Frequently Asked Questions (FAQ)
================================

1. What is PySliceKit?
----------------------
PySliceKit is a Python library designed to automatically identify, quantify, and visualize the hidden subgroups in your dataset where your machine learning model is underperforming.

2. Why shouldn't I just use SHAP or LIME?
-----------------------------------------
SHAP and LIME provide **feature importance** (why a model made a specific prediction). PySliceKit provides **cohort performance profiling** (where the model is failing in aggregate). They are complementary tools: use PySliceKit to find the failing cohort, and SHAP to understand why it failed.

3. Do I need to re-train my model?
----------------------------------
No! PySliceKit is completely model-agnostic. It only requires your trained model's ``.predict()`` output and the raw features.

4. What metrics are supported?
------------------------------
For classification: ``accuracy``, ``f1``, ``precision``, ``recall``. For regression: ``mae``, ``rmse``, ``mse``, ``r2``.

5. How does PySliceKit know if a drop in performance is "real"?
---------------------------------------------------------------
It automatically applies statistical significance testing (Z-Tests for proportions, Bootstrap CI for continuous metrics) to differentiate true failures from random noise.

6. What does the `depth` parameter do?
--------------------------------------
Depth determines how many columns are combined to form a segment. Depth 1 checks single columns (``Age``, ``Gender``). Depth 2 checks pairwise intersections (``Age AND Gender``).

7. My dataset is massive, will depth=3 be too slow?
---------------------------------------------------
Yes, high depth on datasets with many categorical unique values creates a combinatorial explosion. Stick to depth 1 or 2 for wide datasets, or explicitly limit the ``slice_cols`` parameter.

8. Can I pass PyTorch or TensorFlow models?
-------------------------------------------
Yes, as long as you wrap the model so that ``model.predict(X)`` returns a flat numpy array of predictions.

9. Why are some bars in the bar chart faded?
--------------------------------------------
Faded bars represent segments where the model performs worse than average, but the difference is NOT statistically significant (p >= 0.05). Solid red bars are statistically significant failures.

10. What does the warning icon mean in the heatmap?
---------------------------------------------------
The warning icon (or ``[low-n]`` tag) indicates that a specific segment contains fewer samples than your ``min_samples`` threshold (default 30). The math is less reliable for tiny cohorts.

11. Why does the renderer enforce "Red means bad"?
--------------------------------------------------
To reduce cognitive load. A drop in accuracy is bad (negative gap), but a drop in RMSE is good (positive gap). The renderer automatically aligns the colors so red *always* indicates a negative outcome for the user.

12. Can I export the raw data instead of visualizations?
--------------------------------------------------------
Yes!
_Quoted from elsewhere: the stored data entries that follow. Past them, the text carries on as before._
-- ==== Sys2Proof/Laws/Encoding.lean ====
section
/-! SUPPORT. The bit fields and the byte order of a CAN record, read back from what the encoder writes
(30_encoding.md R90 to R102; 42_wire_framing.md R188, R189). -/

namespace Sys2Proof

/-! The operands of an id. -/

@[simp] theorem CanId.of_field (i : CanId) : CanId.of i.isExt i.field = i := by cases i <;> rfl

/-! Byte order. -/

theorem le32_bytes (v : BitVec 32) :
    le32 (v.extractLsb' 0 8) (v.extractLsb' 8 8) (v.extractLsb' 16 8) (v.extractLsb' 24 8) = v := by
  unfold le32
  rw [BitVec.extractLsb'_append_extractLsb'_eq_extractLsb' (by rfl),
    BitVec.extractLsb'_append_extractLsb'_eq_extractLsb' (by rfl),
    BitVec.extractLsb'_append_extractLsb'_eq_extractLsb' (by rfl)]
  simp

theorem le16_bytes (v : BitVec 16) : le16 (v.extractLsb' 0 8) (v.extractLsb' 8 8) = v := by
  unfold le16
  rw [BitVec.extractLsb'_append_extractLsb'_eq_extractLsb' (by rfl)]
  simp

/-! Fields. -/

/-- The low and the high part of two fields side by side. -/
theorem fields_of_append {n m : Nat} (a : BitVec n) (b : BitVec m) :
    (a ++ b).extractLsb' 0 m = b ∧ (a ++ b).extractLsb' m n = a := by
  constructor <;>
  · apply BitVec.eq_of_getLsbD_eq
    intro i hi
    rw [BitVec.getLsbD_extractLsb', BitVec.getLsbD_append]
    simp [hi]

theorem extField_fields (id : ExtId) (l : LenField) :
    (extField id l).extractLsb' 0 Config.extIdBits = id ∧
    (extField id l).extractLsb' Config.extIdBits Config.lenBits = l := fields_of_append l id

theorem stdField_fields (id : StdId) (l : LenField) :
    (stdField id l).extractLsb' 0 Config.stdIdBits = id ∧
    (stdField id l).extractLsb' Config.stdIdBits Config.lenBits = l := by
  unfold stdField
  constructor <;>
  · apply BitVec.eq_of_getLsbD_eq
    intro i hi
    rw [BitVec.getLsbD_extractLsb', BitVec.getLsbD_append, BitVec.getLsbD_append]
    simp [hi]

/-- The extended id field as R188 writes it. -/
theorem extField_eq (id : ExtId) (l : LenField) :
    extField id l = id.setWidth 32 ||| (l.setWidth 32 <<< 29) := by
  apply BitVec.eq_of_toNat_eq
  have hl : l.toNat < 8 := l.isLt
  have hi : id.toNat < 2 ^ 29 := id.isLt
  have h2 : l.toNat <<< 29 < 2 ^ 32 := by rw [Nat.shiftLeft_eq]; omega
  simp only [extField, BitVec.toNat_append, BitVec.toNat_or, BitVec.toNat_setWidth, BitVec.toNat_shiftLeft]
  rw [Nat.mod_eq_of_lt (show id.toNat < 2 ^ 32 by omega), Nat.mod_eq_of_lt (show l.toNat < 2 ^ 32 by omega),
    Nat.mod_eq_of_lt h2, Nat.lor_comm]

/-- The standard id field as R188 writes it. -/
theorem stdField_eq (id : StdId) (l : LenField) :
    stdField id l = id.setWidth 16 ||| (l.setWidth 16 <<< 11) := by
  apply BitVec.eq_of_toNat_eq
  have hl : l.toNat < 8 := l.isLt
  have h : id.toNat < 2 ^ 11 := id.isLt
  have h2 : l.toNat <<< 11 < 2 ^ 16 := by rw [Nat.shiftLeft_eq]; omega
  simp only [stdField, BitVec.toNat_append, BitVec.toNat_or, BitVec.toNat_setWidth, BitVec.toNat_shiftLeft,
    BitVec.toNat_ofNat]
  rw [Nat.mod_eq_of_lt (show id.toNat < 2 ^ 16 by omega),
    Nat.mod_eq_of_lt (show l.toNat < 2 ^ 16 by omega), Nat.mod_eq_of_lt h2]
  simp [Nat.lor_comm]

/-- The bits of a CAN header (R91, R92, R102). -/
theorem canHeader_bits (sid : BitVec 4) (ext rtr hasData : Bool) :
    (canHeader sid ext rtr hasData).getLsbD 4 = ext ∧ (canHeader sid ext rtr hasData).getLsbD 5 = rtr ∧
    (canHeader sid ext rtr hasData).getLsbD 6 = hasData ∧
    (canHeader sid ext rtr hasData).getLsbD 7 = false ∧
    headerSid (canHeader sid ext rtr hasData) = sid := by
  revert sid ext rtr hasData
  decide

/-- A CAN header as R188 writes it. -/
theorem canHeader_eq (sid : BitVec 4) (ext rtr hasData : Bool) :
    canHeader sid ext rtr hasData = sid.setWidth 8 ||| ((BitVec.ofBool ext).setWidth 8 <<< 4) |||
      ((BitVec.ofBool rtr).setWidth 8 <<< 5) ||| ((BitVec.ofBool hasData).setWidth 8 <<< 6) := by
  revert sid ext rtr hasData
  decide

theorem headerOf_fields (hi sid : BitVec 4) :
    headerSid (headerOf hi sid) = sid ∧ headerHi (headerOf hi sid) = hi := by
  revert hi sid
  decide

/-! Lengths. -/

/-- `lenf + 1` is the length of a payload that is there (R99). -/
theorem lenField_succ {data : List Byte} (h : data.length ≤ 8) (h0 : data.isEmpty = false) :
    (lenField data).toNat + 1 = data.length := by
  cases data with
  | nil => simp at h0
  | cons a t => simp [lenField, Config.lenBits] at *; omega

/-- The length field and `has_data` give the length back (R99). -/
theorem dataLen_lenField (data : Payload) :
    dataLen (!data.bytes.isEmpty) (lenField data.bytes) = data.bytes.length := by
  unfold dataLen
  cases hd : data.bytes.isEmpty
  · exact lenField_succ data.fits hd
  · have : data.bytes = [] := by simpa using hd
    rw [this]
    rfl

/-- The payload is read back, whatever follows it. -/
theorem withPayload_append (rtr : Bool) (id : CanId) (data : Payload) (rest : List Byte) :
    withPayload rtr (!data.bytes.isEmpty) id (lenField data.bytes) (data.bytes ++ rest) = some ⟨rtr, id, data⟩ := by
  unfold withPayload
  simp only [dataLen_lenField]
  rw [if_neg (by simp)]
  congr 2
  obtain ⟨bytes, fits⟩ := data
  simp

/-- A record is read to the length its fields say, or not at all (R189). -/
theorem withPayload_some {rtr hasData : Bool} {id : CanId} {lenf : LenField} {p : List Byte} {f : CanFrame}
    (h : withPayload rtr hasData id lenf p = some f) : f.id = id ∧ f.data.bytes.length ≤ p.length := by
  unfold withPayload at h
  split at h
  · exact nomatch h
  · injection h with h
    subst h
    exact ⟨rfl, List.length_take_le' _ _⟩

/-- `dec_can` reads back what is written (30_encoding.md R90, R98, R99), whatever follows it. -/
theorem decCan_canBytes (sid : BitVec 4) (f : CanFrame) (rest : List Byte) :
    decCan (canBytes sid f ++ rest) = some f := by
  obtain ⟨rtr, id, data⟩ := f
  unfold canBytes decCan
  cases id
  · obtain ⟨b4, b5, b6, -, -⟩ := canHeader_bits sid false rtr (!data.bytes.isEmpty)
    simp only [List.cons_append, b4, b5, b6, bytesLE16, CanId.isExt, if_neg Bool.false_ne_true,
      List.nil_append, le16_bytes, stdField_fields]
    exact withPayload_append _ _ _ _
  · obtain ⟨b4, b5, b6, -, -⟩ := canHeader_bits sid true rtr (!data.bytes.isEmpty)
    simp only [List.cons_append, b4, b5, b6, bytesLE32, CanId.isExt, if_true, List.nil_append,
      le32_bytes, extField_fields]
    exact withPayload_append _ _ _ _

/-- An uplink frame carries no payload where it is a remote frame (30_encoding.md R100). -/
theorem uplinkDataOk_iff {rtr : Bool} {data : Payload} (h : uplinkDataOk rtr data = true) :
    (if rtr then .empty else data) = data := by
  cases rtr
  · rfl
  · obtain ⟨bytes, fits⟩ := data
    have : bytes = [] := by simpa [uplinkDataOk] using h
    subst this
    rfl

end Sys2Proof
end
The ``pyslicekit.evaluate()`` function returns a list of ``SliceResult`` objects. You can also use ``pyslicekit.to_csv()`` and ``pyslicekit.to_json()``.

13. Does PySliceKit automatically bin continuous columns?
---------------------------------------------------------
Yes. If you pass a continuous numeric column (like Income or Age), PySliceKit will automatically bin it into quartiles (Q1, Q2, Q3, Q4) to evaluate the cohorts.

14. How can I change the chart colors?
--------------------------------------
Currently, PySliceKit uses a fixed, color-blind friendly palette tailored for dark themes. Future releases will allow passing custom matplotlib ``cmap`` objects.

15. Does it support multi-class classification?
-----------------------------------------------
Currently, the built-in metrics are heavily optimized for binary classification and regression. For multi-class, you should binarize your labels (One-vs-Rest) before passing them in.

16. What happens if I pass highly correlated columns?
-----------------------------------------------------
PySliceKit treats them independently when evaluating slices. If ``Age`` and ``Tenure`` are highly correlated, you will likely see identical performance drops flagged for both.

17. Can I integrate PySliceKit into my CI/CD pipeline?
------------------------------------------------------
Absolutely. Since you can run it purely in code (by setting ``render_visuals=False``), you can write a script that asserts no cohort drops below a specific F1-score threshold before allowing a model deployment.

18. What is the difference between `metric_value` and `overall_metric`?
-----------------------------------------------------------------------
``overall_metric`` is the performance of your model on the *entire* dataset you provided. ``metric_value`` is the performance on the *specific* slice being evaluated. The ``gap`` is the difference between them.

19. How do I handle missing data (NaNs) in my slice columns?
------------------------------------------------------------
You should impute or drop NaNs in your ``df`` before passing it to ``evaluate()``. PySliceKit does not currently process or slice explicitly on ``NaN`` as a distinct category.

20. Is PySliceKit free for commercial use?
------------------------------------------
Yes! PySliceKit is distributed under the open-source MIT License.